Scientific classification
- Kingdom: Plantae
- Clade: Tracheophytes
- Clade: Angiosperms
- Clade: Eudicots
- Clade: Rosids
- Order: Fabales
- Family: Fabaceae
- Subfamily: Faboideae
- Genus: Ulex
- Species: U. argenteus
- Binomial name: Ulex argenteus Webb

= Ulex argenteus =

- Genus: Ulex
- Species: argenteus
- Authority: Webb
- Conservation status: LC

Species of plant

Ulex argenteus is a species of gorse native to southern Portugal (Algarve and Alentejo) in the Iberian Peninsula.

== Description ==
Ulex argenteus is a low-growing shrub with an open branching structure. Branches, stems, and spines are densely covered in short erect hairs, which give the species a silvery colour. Spines are thin and straight or sometimes slightly arched. The calyx is typically 7.5 to 8.5 mm long.

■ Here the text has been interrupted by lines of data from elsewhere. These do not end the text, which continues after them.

-- ==== Sys2Proof/WellFormed.lean ====
section
/-! DEFINITION. Which instructions are well formed (30_encoding.md R71, R72, R77).

There are two checks.  `Instr.allocated`: the function code and mode bit select a function.
`Instr.namesIndexRegister`: a B-naming function (R64) names an index register, that is X is not 0.
Every other operand field may hold every value of its width. -/

namespace Sys2Proof

/-- The function code and mode bit select a function; false exactly on the rows of R71. -/
def Instr.allocated : Instr → Bool
  | .f00_0 _ _ => true
  | .f00_1 _ _ => true
  | .f01_0 _ _ => true
  | .f01_1 _ _ => true
  | .f02_0 _ _ => true
  | .f02_1 _ _ => true
  | .f03_0 _ _ => true
  | .f03_1 _ _ => true
  | .f04_0 _ _ => false
  | .f04_1 _ _ => true
  | .f05_0 _ _ => false
  | .f05_1 _ _ => true
  | .f06_0 _ _ => false
  | .f06_1 _ _ => true
  | .f07_0 _ _ => false
  | .f07_1 _ _ => true
  | .f10_0 _ _ => true
  | .f10_1 _ _ => true
  | .f11_0 _ _ => true
  | .f11_1 _ _ => true
  | .f12_0 _ _ => true
  | .f12_1 _ _ => true
  | .f13_0 _ _ => true
  | .f13_1 _ _ => true
  | .f14_0 _ _ => false
  | .f14_1 _ _ => true
  | .f15_0 _ _ => false
  | .f15_1 _ _ => true
  | .f16_0 _ _ => false
  | .f16_1 _ _ => true
  | .f17_0 _ _ => false
  | .f17_1 _ _ => true
  | .f20_0 _ _ => true
  | .f20_1 _ _ => true
  | .f21_0 _ _ => true
  | .f21_1 _ _ => true
  | .f22_0 _ _ => true
  | .f22_1 _ _ => true
  | .f23_0 _ _ => true
  | .f23_1 _ _ => true
  | .f24_0 _ _ => true
  | .f24_1 _ _ => true
  | .f25_0 _ _ => true
  | .f25_1 _ _ => true
  | .f26_0 _ _ => true
  | .f26_1 _ _ => true
  | .f27_0 _ _ => true
  | .f27_1 _ _ => true
  | .f30_0 _ _ => true
  | .f30_1 _ _ => true
  | .f31_0 _ _ => true
  | .f31_1 _ _ => true
  | .f32_0 _ _ => true
  | .f32_1 _ _ => true
  | .f33_0 _ _ => true
  | .f33_1 _ _ => true
  | .f34_0 _ _ => true
  | .f34_1 _ _ => true
  | .f35_0 _ _ => true
  | .f35_1 _ _ => true
  | .f36_0 _ _ => true
  | .f36_1 _ _ => true
  | .f37_0 _ _ => true
  | .f37_1 _ _ => true
  | .f40 _ _ _ => true
  | .f41 _ _ _ => true
  | .f42 _ _ _ => true
  | .f43 _ _ _ => true
  | .f44 _ _ _ => true
  | .f45 _ _ _ => true
  | .f46 _ _ _ => true
  | .f47 _ _ _ => true
  | .f50 _ _ _ => true
  | .f51 _ _ _ => true
  | .f52_0 _ _ => true
  | .f52_1 _ _ => true
  | .f53_0 _ _ => true
  | .f53_1 _ _ => true
  | .f54_0 _ _ => true
  | .f54_1 _ _ => true
  | .f55_0 _ _ => true
  | .f55_1 _ _ => true
  | .f56_0 _ _ => true
  | .f56_1 _ _ => true
  | .f57_0 _ _ => true
  | .f57_1 _ _ => true
  | .f60 _ _ _ => true
  | .f61 _ _ _ => true
  | .f62 _ _ _ => true
  | .f63_0 _ _ => true
  | .f63_1 _ _ => true
  | .f64_0 _ _ => true
  | .f64_1 _ _ => true
  | .f65_0 _ _ => true
  | .f65_1 _ _ => true
  | .f66_0 _ _ => true
  | .f66_1 _ _ => true
  | .f67_0 _ _ => true
  | .f67_1 _ _ => true
  | .f70 _ _ _ => true
  | .f71 _ _ _ => false
  | .f72 _ _ _ => false
  | .f73 _ _ _ => true
  | .f74 _ _ _ => true
  | .f75 _ _ _ => false
  | .f76 _ _ _ => true
  | .f77 _ _ _ => true

/-- The B-naming functions 00 to 07, 20 to 27, 40 to 43 (R64), in their allocated forms. -/
def Instr.bNaming : Instr → Bool
  | .f00_0 _ _ => true
  | .f00_1 _ _ => true
  | .f01_0 _ _ => true
  | .f01_1 _ _ => true
  | .f02_0 _ _ => true
  | .f02_1 _ _ => true
  | .f03_0 _ _ => true
  | .f03_1 _ _ => true
  | .f04_0 _ _ => false
  | .f04_1 _ _ => true
  | .f05_0 _ _ => false
  | .f05_1 _ _ => true
  | .f06_0 _ _ => false
  | .f06_1 _ _ => true
  | .f07_0 _ _ => false
  | .f07_1 _ _ => true
  | .f10_0 _ _ => false
  | .f10_1 _ _ => false
  | .f11_0 _ _ => false
  | .f11_1 _ _ => false
  | .f12_0 _ _ => false
  | .f12_1 _ _ => false
  | .f13_0 _ _ => false
  | .f13_1 _ _ => false
  | .f14_0 _ _ => false
  | .f14_1 _ _ => false
  | .f15_0 _ _ => false
  | .f15_1 _ _ => false
  | .f16_0 _ _ => false
  | .f16_1 _ _ => false
  | .f17_0 _ _ => false
  | .f17_1 _ _ => false
  | .f20_0 _ _ => true
  | .f20_1 _ _ => true
  | .f21_0 _ _ => true
  | .f21_1 _ _ => true
  | .f22_0 _ _ => true
  | .f22_1 _ _ => true
  | .f23_0 _ _ => true
  | .f23_1 _ _ => true
  | .f24_0 _ _ => true
  | .f24_1 _ _ => true
  | .f25_0 _ _ => true
  | .f25_1 _ _ => true
  | .f26_0 _ _ => true
  | .f26_1 _ _ => true
  | .f27_0 _ _ => true
  | .f27_1 _ _ => true
  | .f30_0 _ _ => false
  | .f30_1 _ _ => false
  | .f31_0 _ _ => false
  | .f31_1 _ _ => false
  | .f32_0 _ _ => false
  | .f32_1 _ _ => false
  | .f33_0 _ _ => false
  | .f33_1 _ _ => false
  | .f34_0 _ _ => false
  | .f34_1 _ _ => false
  | .f35_0 _ _ => false
  | .f35_1 _ _ => false
  | .f36_0 _ _ => false
  | .f36_1 _ _ => false
  | .f37_0 _ _ => false
  | .f37_1 _ _ => false
  | .f40 _ _ _ => true
  | .f41 _ _ _ => true
  | .f42 _ _ _ => true
  | .f43 _ _ _ => true
  | .f44 _ _ _ => false
  | .f45 _ _ _ => false
  | .f46 _ _ _ => false
  | .f47 _ _ _ => false
  | .f50 _ _ _ => false
  | .f51 _ _ _ => false
  | .f52_0 _ _ => false
  | .f52_1 _ _ => false
  | .f53_0 _ _ => false
  | .f53_1 _ _ => false
  | .f54_0 _ _ => false
  | .f54_1 _ _ => false
  | .f55_0 _ _ => false
  | .f55_1 _ _ => false
  | .f56_0 _ _ => false
  | .f56_1 _ _ => false
  | .f57_0 _ _ => false
  | .f57_1 _ _ => false
  | .f60 _ _ _ => false
  | .f61 _ _ _ => false
  | .f62 _ _ _ => false
  | .f63_0 _ _ => false
  | .f63_1 _ _ => false
  | .f64_0 _ _ => false
  | .f64_1 _ _ => false
  | .f65_0 _ _ => false
  | .f65_1 _ _ => false
  | .f66_0 _ _ => false
  | .f66_1 _ _ => false
  | .f67_0 _ _ => false
  | .f67_1 _ _ => false
  | .f70 _ _ _ => false
  | .f71 _ _ _ => false
  | .f72 _ _ _ => false
  | .f73 _ _ _ => false
  | .f74 _ _ _ => false
  | .f75 _ _ _ => false
  | .f76 _ _ _ => false
  | .f77 _ _ _ => false

/-- The index register specifier X of an instruction (R61). -/
def Instr.indexSpec : Instr → IndexSpec
  | .f00_0 x _ => x
  | .f00_1 x _ => x
  | .f01_0 x _ => x
  | .f01_1 x _ => x
  | .f02_0 x _ => x
  | .f02_1 x _ => x
  | .f03_0 x _ => x
  | .f03_1 x _ => x
  | .f04_0 x _ => x
  | .f04_1 x _ => x
  | .f05_0 x _ => x
  | .f05_1 x _ => x
  | .f06_0 x _ => x
  | .f06_1 x _ => x
  | .f07_0 x _ => x
  | .f07_1 x _ => x
  | .f10_0 x _ => x
  | .f10_1 x _ => x
  | .f11_0 x _ => x
  | .f11_1 x _ => x
  | .f12_0 x _ => x
  | .f12_1 x _ => x
  | .f13_0 x _ => x
  | .f13_1 x _ => x
  | .f14_0 x _ => x
  | .f14_1 x _ => x
  | .f15_0 x _ => x
  | .f15_1 x _ => x
  | .f16_0 x _ => x
  | .f16_1 x _ => x
  | .f17_0 x _ => x
  | .f17_1 x _ => x
  | .f20_0 x _ => x
  | .f20_1 x _ => x
  | .f21_0 x _ => x
  | .f21_1 x _ => x
  | .f22_0 x _ => x
  | .f22_1 x _ => x
  | .f23_0 x _ => x
  | .f23_1 x _ => x
  | .f24_0 x _ => x
  | .f24_1 x _ => x
  | .f25_0 x _ => x
  | .f25_1 x _ => x
  | .f26_0 x _ => x
  | .f26_1 x _ => x
  | .f27_0 x _ => x
  | .f27_1 x _ => x
  | .f30_0 x _ => x
  | .f30_1 x _ => x
  | .f31_0 x _ => x
  | .f31_1 x _ => x
  | .f32_0 x _ => x
  | .f32_1 x _ => x
  | .f33_0 x _ => x
  | .f33_1 x _ => x
  | .f34_0 x _ => x
  | .f34_1 x _ => x
  | .f35_0 x _ => x
  | .f35_1 x _ => x
  | .f36_0 x _ => x
  | .f36_1 x _ => x
  | .f37_0 x _ => x
  | .f37_1 x _ => x
  | .f40 _ x _ => x
  | .f41 _ x _ => x
  | .f42 _ x _ => x
  | .f43 _ x _ => x
  | .f44 _ x _ => x
  | .f45 _ x _ => x
  | .f46 _ x _ => x
  | .f47 _ x _ => x
  | .f50 _ x _ => x
  | .f51 _ x _ => x
  | .f52_0 x _ => x
  | .f52_1 x _ => x
  | .f53_0 x _ => x
  | .f53_1 x _ => x
  | .f54_0 x _ => x
  | .f54_1 x _ => x
  | .f55_0 x _ => x
  | .f55_1 x _ => x
  | .f56_0 x _ => x
  | .f56_1 x _ => x
  | .f57_0 x _ => x
  | .f57_1 x _ => x
  | .f60 _ x _ => x
  | .f61 _ x _ => x
  | .f62 _ x _ => x
  | .f63_0 x _ => x
  | .f63_1 x _ => x
  | .f64_0 x _ => x
  | .f64_1 x _ => x
  | .f65_0 x _ => x
  | .f65_1 x _ => x
  | .f66_0 x _ => x
  | .f66_1 x _ => x
  | .f67_0 x _ => x
  | .f67_1 x _ => x
  | .f70 _ x _ => x
  | .f71 _ x _ => x
  | .f72 _ x _ => x
  | .f73 _ x _ => x
  | .f74 _ x _ => x
  | .f75 _ x _ => x
  | .f76 _ x _ => x
  | .f77 _ x _ => x

/-- A B-naming function has X different from 0 (R64, R72). -/
def Instr.namesIndexRegister (i : Instr) : Bool := !i.bNaming || i.indexSpec != 0

/-- Neither refusal of the decoding procedure R77 applies. -/
def Instr.wellFormed (i : Instr) : Bool := i.allocated && i.namesIndexRegister

end Sys2Proof
end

== Taxonomy and systematics ==
Ulex argenteus is a diploid species. Ulex canescens (diploid), and Ulex erinaceus and Ulex subsericeus (both polyploid) have been included in Ulex argenteus in the past, as subspecies or synonyms. However, phylogenetic evidence suggests they are not closely related to U. argenteus.

== Distribution and habitat ==
The species is distributed in southern Portugal, growing in both metamorphic and calcareous hills.

== Conservation ==
The species has a narrow distribution range but remains common in suitable habitat. As a result, it has been assessed as Least Concern.